- **Prompt**: Among the lines of data below, reproduce only those from the one with "loop_work := by simp [hp, phaseIsLoop]" through the one with "(clearAttackResults s) := by", exactly as they stand, both ends included.

[Records drawn from a dataset]
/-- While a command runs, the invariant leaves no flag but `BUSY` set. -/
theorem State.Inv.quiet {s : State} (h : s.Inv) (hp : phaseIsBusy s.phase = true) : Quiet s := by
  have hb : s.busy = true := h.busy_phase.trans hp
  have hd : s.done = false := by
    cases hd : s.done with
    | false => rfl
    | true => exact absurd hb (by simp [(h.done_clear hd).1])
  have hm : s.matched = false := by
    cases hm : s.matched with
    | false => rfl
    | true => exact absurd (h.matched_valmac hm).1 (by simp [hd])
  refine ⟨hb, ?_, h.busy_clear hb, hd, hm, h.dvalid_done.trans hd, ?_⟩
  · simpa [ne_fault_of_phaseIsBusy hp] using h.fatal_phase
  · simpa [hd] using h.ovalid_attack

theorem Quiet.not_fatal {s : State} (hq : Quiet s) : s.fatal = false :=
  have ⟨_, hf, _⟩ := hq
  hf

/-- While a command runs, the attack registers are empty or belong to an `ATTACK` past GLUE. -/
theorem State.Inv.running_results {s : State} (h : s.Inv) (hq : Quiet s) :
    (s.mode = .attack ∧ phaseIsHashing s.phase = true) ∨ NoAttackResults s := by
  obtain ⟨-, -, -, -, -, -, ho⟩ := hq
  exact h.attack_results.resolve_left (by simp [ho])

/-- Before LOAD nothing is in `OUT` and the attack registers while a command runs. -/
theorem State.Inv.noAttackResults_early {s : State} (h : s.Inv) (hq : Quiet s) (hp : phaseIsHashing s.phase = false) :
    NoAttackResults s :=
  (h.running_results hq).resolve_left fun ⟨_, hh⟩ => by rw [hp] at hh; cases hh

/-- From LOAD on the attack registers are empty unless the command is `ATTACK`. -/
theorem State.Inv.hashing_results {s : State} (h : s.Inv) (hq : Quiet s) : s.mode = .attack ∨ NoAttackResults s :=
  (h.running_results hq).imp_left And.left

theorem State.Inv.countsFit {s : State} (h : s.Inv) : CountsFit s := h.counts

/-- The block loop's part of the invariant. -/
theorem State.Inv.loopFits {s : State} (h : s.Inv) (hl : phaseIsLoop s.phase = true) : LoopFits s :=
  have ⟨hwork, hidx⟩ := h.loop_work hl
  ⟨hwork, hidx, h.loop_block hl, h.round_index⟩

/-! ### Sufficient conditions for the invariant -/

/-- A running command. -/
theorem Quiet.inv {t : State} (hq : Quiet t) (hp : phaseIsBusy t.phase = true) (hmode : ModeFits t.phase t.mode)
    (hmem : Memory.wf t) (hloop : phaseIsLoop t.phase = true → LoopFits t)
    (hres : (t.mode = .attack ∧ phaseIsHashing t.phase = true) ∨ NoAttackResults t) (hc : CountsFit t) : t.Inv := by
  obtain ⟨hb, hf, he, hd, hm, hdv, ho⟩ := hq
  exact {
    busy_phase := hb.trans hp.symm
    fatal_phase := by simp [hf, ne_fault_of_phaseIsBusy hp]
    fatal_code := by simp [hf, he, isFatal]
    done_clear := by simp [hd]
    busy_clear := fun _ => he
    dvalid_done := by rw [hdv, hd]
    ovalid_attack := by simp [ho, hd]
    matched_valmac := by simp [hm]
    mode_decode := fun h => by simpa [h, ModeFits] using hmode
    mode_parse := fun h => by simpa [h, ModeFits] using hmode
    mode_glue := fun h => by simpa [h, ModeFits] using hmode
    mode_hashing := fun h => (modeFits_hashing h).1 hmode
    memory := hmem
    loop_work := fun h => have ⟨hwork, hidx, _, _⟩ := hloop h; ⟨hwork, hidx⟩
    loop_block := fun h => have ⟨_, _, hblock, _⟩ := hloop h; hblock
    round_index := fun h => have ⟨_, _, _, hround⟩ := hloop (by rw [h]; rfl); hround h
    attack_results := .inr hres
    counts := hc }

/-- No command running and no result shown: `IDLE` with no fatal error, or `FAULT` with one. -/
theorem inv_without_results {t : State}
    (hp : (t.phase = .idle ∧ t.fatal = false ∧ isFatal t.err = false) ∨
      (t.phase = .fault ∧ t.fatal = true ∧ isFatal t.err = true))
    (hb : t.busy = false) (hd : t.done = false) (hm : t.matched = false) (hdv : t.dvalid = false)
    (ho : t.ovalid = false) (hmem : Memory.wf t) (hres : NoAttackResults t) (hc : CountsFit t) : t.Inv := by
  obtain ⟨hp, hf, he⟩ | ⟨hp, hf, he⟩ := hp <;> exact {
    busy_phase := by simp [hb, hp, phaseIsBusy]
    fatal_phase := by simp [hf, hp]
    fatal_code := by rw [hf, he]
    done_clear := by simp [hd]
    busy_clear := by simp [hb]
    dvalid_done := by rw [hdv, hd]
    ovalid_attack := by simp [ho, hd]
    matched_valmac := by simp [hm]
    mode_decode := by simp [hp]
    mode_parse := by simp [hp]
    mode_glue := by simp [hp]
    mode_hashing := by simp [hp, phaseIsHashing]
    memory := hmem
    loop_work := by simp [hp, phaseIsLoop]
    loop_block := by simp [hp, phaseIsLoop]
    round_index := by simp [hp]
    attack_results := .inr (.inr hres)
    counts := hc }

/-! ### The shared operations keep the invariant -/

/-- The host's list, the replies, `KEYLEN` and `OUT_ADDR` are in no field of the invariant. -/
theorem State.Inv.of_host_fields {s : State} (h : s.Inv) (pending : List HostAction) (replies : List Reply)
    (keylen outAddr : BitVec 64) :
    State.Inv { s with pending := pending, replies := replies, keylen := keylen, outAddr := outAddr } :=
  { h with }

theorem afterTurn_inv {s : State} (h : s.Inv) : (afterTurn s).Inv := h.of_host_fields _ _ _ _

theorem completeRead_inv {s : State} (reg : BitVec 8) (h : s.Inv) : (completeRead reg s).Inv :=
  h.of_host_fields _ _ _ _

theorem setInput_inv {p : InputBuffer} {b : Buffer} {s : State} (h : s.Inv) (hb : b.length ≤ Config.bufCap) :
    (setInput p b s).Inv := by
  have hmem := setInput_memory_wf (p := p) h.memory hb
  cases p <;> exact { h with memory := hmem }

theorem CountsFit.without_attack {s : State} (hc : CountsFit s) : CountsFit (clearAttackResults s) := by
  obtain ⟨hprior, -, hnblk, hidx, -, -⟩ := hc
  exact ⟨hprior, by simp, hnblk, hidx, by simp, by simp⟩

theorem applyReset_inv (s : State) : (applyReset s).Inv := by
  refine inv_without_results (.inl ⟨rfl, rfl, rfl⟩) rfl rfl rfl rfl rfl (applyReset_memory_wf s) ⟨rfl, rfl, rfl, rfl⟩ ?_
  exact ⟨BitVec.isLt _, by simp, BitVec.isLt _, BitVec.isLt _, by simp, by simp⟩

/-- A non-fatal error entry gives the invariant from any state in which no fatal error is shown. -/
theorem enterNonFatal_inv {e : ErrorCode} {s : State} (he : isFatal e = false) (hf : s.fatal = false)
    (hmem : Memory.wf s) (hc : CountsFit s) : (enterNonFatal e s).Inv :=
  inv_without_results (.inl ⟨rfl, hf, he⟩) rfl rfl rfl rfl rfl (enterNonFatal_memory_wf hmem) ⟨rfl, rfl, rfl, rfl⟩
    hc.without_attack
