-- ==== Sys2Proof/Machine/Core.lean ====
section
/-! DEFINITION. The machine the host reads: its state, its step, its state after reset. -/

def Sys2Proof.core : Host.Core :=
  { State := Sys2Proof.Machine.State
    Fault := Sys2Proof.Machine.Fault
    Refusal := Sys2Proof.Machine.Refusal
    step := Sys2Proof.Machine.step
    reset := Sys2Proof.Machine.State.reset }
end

- **Output of the exercise**:
    loop_work := by simp [hp, phaseIsLoop]
    loop_block := by simp [hp, phaseIsLoop]
    round_index := by simp [hp]
    attack_results := .inr (.inr hres)
    counts := hc }

/-! ### The shared operations keep the invariant -/

/-- The host's list, the replies, `KEYLEN` and `OUT_ADDR` are in no field of the invariant. -/
theorem State.Inv.of_host_fields {s : State} (h : s.Inv) (pending : List HostAction) (replies : List Reply)
    (keylen outAddr : BitVec 64) :
    State.Inv { s with pending := pending, replies := replies, keylen := keylen, outAddr := outAddr } :=
  { h with }

theorem afterTurn_inv {s : State} (h : s.Inv) : (afterTurn s).Inv := h.of_host_fields _ _ _ _

theorem completeRead_inv {s : State} (reg : BitVec 8) (h : s.Inv) : (completeRead reg s).Inv :=
  h.of_host_fields _ _ _ _

theorem setInput_inv {p : InputBuffer} {b : Buffer} {s : State} (h : s.Inv) (hb : b.length ≤ Config.bufCap) :
    (setInput p b s).Inv := by
  have hmem := setInput_memory_wf (p := p) h.memory hb
  cases p <;> exact { h with memory := hmem }

theorem CountsFit.without_attack {s : State} (hc : CountsFit s) : CountsFit (clearAttackResults s) := by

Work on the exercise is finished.